Financial Regulation Does Not Work
In an article entitled “Sheila Bair: Two Years After Dodd-Frank, Why Isn’t Anything Fixed? , it points out that the LIBOR scandal, the MF Global’s bankruptcy, JP Morgan Chase’s “London Whale” and his trading losses, Barclays’ rate fixing, Peregrine Financial’s fraud have all happened despite the 2,319 page Dodd Frank Act has not stopped. A decade earlier we passed Sarbanes Oxley, which according to its sponsors was going to stop financial fraud, increase investor confidence in the market and in the accounting statements of public companies, and lower the cost to raise capital. But SOX did not accomplish any of this. It did not stop Lehman Brothers, AIG or any of the other financial problems uncovered in the 2008 meltdown. Even more ironic is that no one has gone to jail from these scandals, despite the CEO and others executive officers having to swear that their financial statements were accurate. So what is Ms. Bair, the 19th Chairman of the FDIC, solution – MORE REGULATION. Has Ms. Bair ever heard of the definition of insanity?

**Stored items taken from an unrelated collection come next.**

-- ==== Sys2Proof/Machine/Preempt.lean ====
section
/-! DEFINITION. Stopping and resuming: pre-emption (13 R389 to R393), energy quotas (11 R363), what firmware does with a
fault (13 R382, R386), the debug agent's step of a composer (R395), and the gating of clusters (R387). -/

namespace Sys2Proof.Machine

open Sys2Proof

/-! ## Requests -/

/-- Some core holds a team of the launch. -/
def resident (x : Die) (k : LKey) : Bool := x.teams.any fun e => e.2.key = k

/-- A hop of a collective packet of the launch has begun on some die, or a chunk of a copy that the watch table has posted
for it: the granularity point is the end of the chunk (Table 13.4). -/
def collBegun (s : State) (d : Nat) (k : LKey) : Bool :=
  (s.dies.any fun x => match x.coll.cur with | some p => p.begun && p.forLaunch d k | none => false) ||
  (s.die d).dieCopies.any fun c => c.launch = some k && c.err.isNone && decide (c.done < c.upTo)

/-- A stop goes to every engine of every core of the launch (R389); a launch without a team that is to end, ends once what its
engines have begun is done (11 R363). -/
def beginStop (s : State) (d : Nat) (k : LKey) (why : StopWhy) : State :=
  let x := s.die d
  if resident x k then
    s.updDie d fun x =>
      let y := x.updLaunch k fun l => { l with st := .stopping, why := some why }
      { y with teams := y.teams.map fun e => (e.1, if e.2.key = k then { e.2 with stopReq := true } else e.2) }
  else
    match why with
    | .finish status cause =>
      if collBegun s d k then updLaunchAt s d k fun l => { l with st := .stopping, why := some why }
      else endLaunch s d k status cause
    | .resume => s

/-- The launch has used its quota: it is stopped and will complete with QUOTA. -/
def stopSpent (s : State) (d : Nat) (k : LKey) : State :=
  match (s.die d).launch? k with
  | some l =>
    if l.spent && !l.quotaHit then
      beginStop (updLaunchAt s d k fun l => { l with quotaHit := true }) d k (.finish Status.QUOTA 0)
    else s
  | none => s

/-- QUOTA_EXHAUSTED (11 R363). -/
def execEQuotaExhausted (l : LKey) (s : State) : Host.Outcome State Fault Refusal :=
  execEvent (fun d s => stopSpent s d l) s

/-- PREEMPTION_REQUEST (R389): of a running launch; for a quota it is the stop of R363. -/
def execEPreemptionRequest (l : LKey) (why : PreemptBy) (s : State) : Host.Outcome State Fault Refusal :=
  execEvent (fun d s =>
    match why with
    | .quota => stopSpent s d l
    | _ =>
      match (s.die d).launch? l with
      | some x => if x.st = .running then beginStop s d l .resume else s
      | none => s) s

/-- FIRMWARE_END_LAUNCH (R382). -/
def execEFirmwareEndLaunch (l : LKey) (status cause : Byte) (s : State) : Host.Outcome State Fault Refusal :=
  execEvent (fun d s => beginStop s d l (.finish status.toNat cause.toNat)) s

/-! ## Acknowledgements (R390) -/

/-- The team has reached its granularity points: every load and atomic has returned, every queued write is
performed, and no copy is within a chunk (R390, Table 13.4). -/
def mayAck (t : Team) : Bool :=
  t.stopReq && !t.stopped && t.sq.isEmpty && t.ts.isEmpty && t.groups.all (fun g => !g.inFlight true) &&
  t.copies.all (fun k => k.err.isSome || decide (k.upTo ≤ k.done)) &&
  (match t.comp.wait with | .amo _ _ => false | _ => true)

/-- A slot at an instruction boundary: what it waits for is issued again on resumption (Table 13.4). -/
def PcSlot.unissued (p : PcSlot) : PcSlot := { p with wait := .none, walkFail := [] }

/-- A team as its context is saved: nothing waits, its caches and collector latches are empty (R390, R392). -/
def Team.settled (t : Team) : Team :=
  { t with
    stopped := true
    comp := { t.comp with wait := .none, walkFail := [], icache := [] }
    groups := t.groups.map fun g => { g with pc0 := g.pc0.unissued, pc1 := g.pc1.unissued, latch := none, stepping := none }
    l1 := [] }

/-- The lines that a core buffers partials of, parked at their home slices (03 R94), on every die. -/
def parkAll (s : State) (d c : Nat) : State :=
  let pkg := s.pkg.pkgNo.toNat
  (bufferedOf s pkg d c).foldl (fun s o => parkLine s pkg d c o) s

/-- Every resident team of the launch has acknowledged. -/
def allStopped (x : Die) (k : LKey) : Bool := x.teams.all fun e => e.2.key ≠ k || e.2.stopped

/-- The collective packet under way goes back, with its remaining hops, to the head of the queue; a payload that is not read
yet is read again. -/
def CollEng.yield (c : CollEng) (d : Nat) (k : LKey) : CollEng :=
  match c.cur with
  | some p => if p.ofLaunch d k then { c with cur := none, queue := (if p.read then p else { p with payload := [], todo := [] }) :: c.queue } else c
  | none => c

/-- The collector holds every acknowledgement: the contexts are saved and the cores freed, or the launch ends
(R389); one whose context holds uncorrectable words ends with STATUS 0x0C, each of them told to firmware (R388). -/
def stopComplete (s : State) (d : Nat) (k : LKey) : State :=
  match (s.die d).launch? k with
  | none => s
  | some l =>
    match l.why with
    | some (.finish status cause) => endLaunch s d k status cause
    | _ =>
      let held := (s.die d).teams.filter fun e => e.2.key = k
      let bad := held.flatMap (·.2.bad)
      if !bad.isEmpty then endLaunch (bad.foldl (fun s _ => reportUe s d) s) d k Code.UE 0
      else
      let s1 := (noWait s d collUnit).updDie d fun x => { x with coll := x.coll.yield d k }
      updLaunchAt (held.foldl (fun s e => dropTeam s d e.1) s1) d k fun l => { l with st := .saved, why := none, saved := held }

/-- The launches without a team that are to end and that wait for no engine any longer, ended. -/
def endIdle (s : State) (d : Nat) : State :=
  ((s.die d).launches.filter fun l => l.st = .stopping && !resident (s.die d) l.key && !collBegun s d l.key).foldl
    (fun s l => stopComplete s d l.key) s

/-- PREEMPTION_ACK: of the team of core c; where the core holds none, the launches without a team that wait for their engines are
looked at. -/
def execEPreemptionAck (c : Nat) (s : State) : Host.Outcome State Fault Refusal :=
  execEvent (fun d s =>
    match s.team? d c with
    | none => endIdle s d
    | some t =>
      if !mayAck t || collBegun s d t.key then s
      else
        let s1 := (parkAll (returnBucket s d c) d c).updTeam d c Team.settled
        let s2 := s1.updDie d fun x => { x with misses := x.misses.filter fun m => m.core ≠ c }
        if allStopped (s2.die d) t.key then stopComplete s2 d t.key else s2) s

/-! ## LAUNCH_RESUME (R392) -/

/-- A restored team: its permits are refilled matrix first, its completed phases are measured from now (12 R370, 09
R293). -/
def Team.restored (now : Nat) (t : Team) : Team :=
  { t with
    stopReq := false, stopped := false
    permits := { t.permits with first := 0, last := 0 }
    points := t.points.map fun p => { p with time := now } }

/-- A completed phase's release is measured from a resumption (09 R293). -/
def Cell.resumed (now : Nat) (k : Cell) : Cell := { k with done := k.done.map fun e => (e.1, { e.2 with time := now }) }

/-- LAUNCH_RESUME: once the rectangle is free; queues that wait for its cores lose their LOSSES (11 R356). -/
def execELaunchResume (l : LKey) (s : State) : Host.Outcome State Fault Refusal :=
  execEvent (fun d s =>
    match (s.die d).launch? l with
    | none => s
    | some x =>
      if x.st ≠ .saved || !(x.teams.all fun t => coreFree (s.die d) t.core) || rectGated (s.die d) x.pkt then s
      else
        let now := s.pkg.mclk
        let s1 := (updLaunchAt s d l fun x => { x with st := .running, saved := [] }).updDie d fun y =>
          { y with
            teams := x.saved.foldl (fun m e => m.insert e.1 (e.2.restored now)) y.teams
            cells := x.cells.foldl (fun m n => Bits.updAt m n (Cell.resumed now)) y.cells }
        (dropLosses s1 d).1) s

/-! ## Firmware and the debug agent (R382, R386, R395) -/

/-- FIRMWARE_RESUME: a stopped composer or group goes on as Table 13.3 gives; resuming the team lifts its freeze; the debug
agent sets or clears STEP of a group; a management core takes an event or has handled it (11 R364). -/
def execEFirmwareResume (c : Nat) (m : Master) (s : State) : Host.Outcome State Fault Refusal :=
  execEvent (fun d s =>
    match m with
    | .composer => s.updComp d c fun k => if k.stat = .stopped then { k with stat := .running, dbgStep := false } else k
    | .group g =>
      (match s.group? d c g with
       | some x => resumeGroup s d c g x.step
       | none => s)
    | .team => s.updTeam d c fun t => { t with frozen := false }
    | .arm g on => s.updGroup d c g fun x => { x with step := on, stepping := none }
    | .core k => s.turnCore k) s

/-- COMPOSER_DEBUG_STEP: a stopped composer executes one instruction, behind which it stops with GBRK. -/
def execEComposerDebugStep (c : Nat) (s : State) : Host.Outcome State Fault Refusal :=
  execEvent (fun d s =>
    s.updComp d c fun k => if k.stat = .stopped then { k with stat := .running, dbgStep := true } else k) s

/-! ## Gating (R387) -/

/-- No core of a cluster is in the rectangle of a launch that is not saved. -/
def clusterEmpty (x : Die) (n : Nat) : Bool :=
  x.launches.all (fun l => l.st = .saved || l.teams.all fun t => x.clusterOf t.core ≠ n) &&
  x.teams.all fun e => x.clusterOf e.1 ≠ n

/-- The crossbar of a cluster holds no request from outside. -/
def crossbarDrained (x : Die) (n : Nat) : Bool :=
  x.teams.all fun e => e.2.ts.all fun w => match w.loc with | .sp k _ => x.clusterOf k ≠ n | _ => true

/-- CLUSTER_GATE: admission to an empty cluster closes; once its crossbar is drained it is gated. -/
def execEClusterGate (n : Nat) (s : State) : Host.Outcome State Fault Refusal :=
  execEvent (fun d s =>
    s.updDie d fun x =>
      if x.gated.contains n || !clusterEmpty x n || decide (Die.clusterCount ≤ n) then x
      else if !x.closing.contains n then { x with closing := n :: x.closing }
      else if crossbarDrained x n then { x with closing := x.closing.erase n, gated := n :: x.gated }
      else x) s

/-- CLUSTER_UNGATE. -/
def execEClusterUngate (n : Nat) (s : State) : Host.Outcome State Fault Refusal :=
  execEvent (fun d s => s.updDie d fun x => { x with closing := x.closing.erase n, gated := x.gated.erase n }) s

end Sys2Proof.Machine
end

Ms. Bair argues that this proves that markets are not “self correcting.” But she fails to note that the US Government always bails out big Banks and Wall Street. Since the crisis of 2008, we have bailed on the banks with TARP, with zero interest rate loans from the Federal Reserve, and with QE1-3. Pat Choate has shown that we bailed on banks and Wall Street at least eight times in the thirty years before that. The markets are not self correcting because the Government does not allow them to work. The Federal Reserve is nothing more than a Bank bailout protection mechanism. Wall Street got special provisions in the America Invents Act to exempt them from competition from innovative startups. Wall Street is acting rationally, because it knows there are no consequences to for failure, but huge upsides if they succeed. That is not how the MARKET works Ms. BAIR – but it is how government works.
Every academic study has shown that Financial Regulation fails to achieve its goals and in fact hurts investors. For instance, see Liu, Tung, Santoni, Gary J., Stone, Courtenay C., Federal Securities Regulations and Stock Market Returns. This paper surveys several papers that all show securities regulation has been a failure. Here are some of the effects of SOX. In 1996 60% of worldwide IPOs went public in theUS. In 2005 only 20% of worldwide IPOs were in theUS. TheUS is the only major country to have fewer public companies today than a decade ago. There has been more than a 90% decline in the number of IPOs. This particularly hurts the technology startup market. It costs around $3 Million a year to comply with SOX as a publicly traded company.
What financial regulation does is increases the cost of obtaining funding for startup and eliminates competition among financial companies.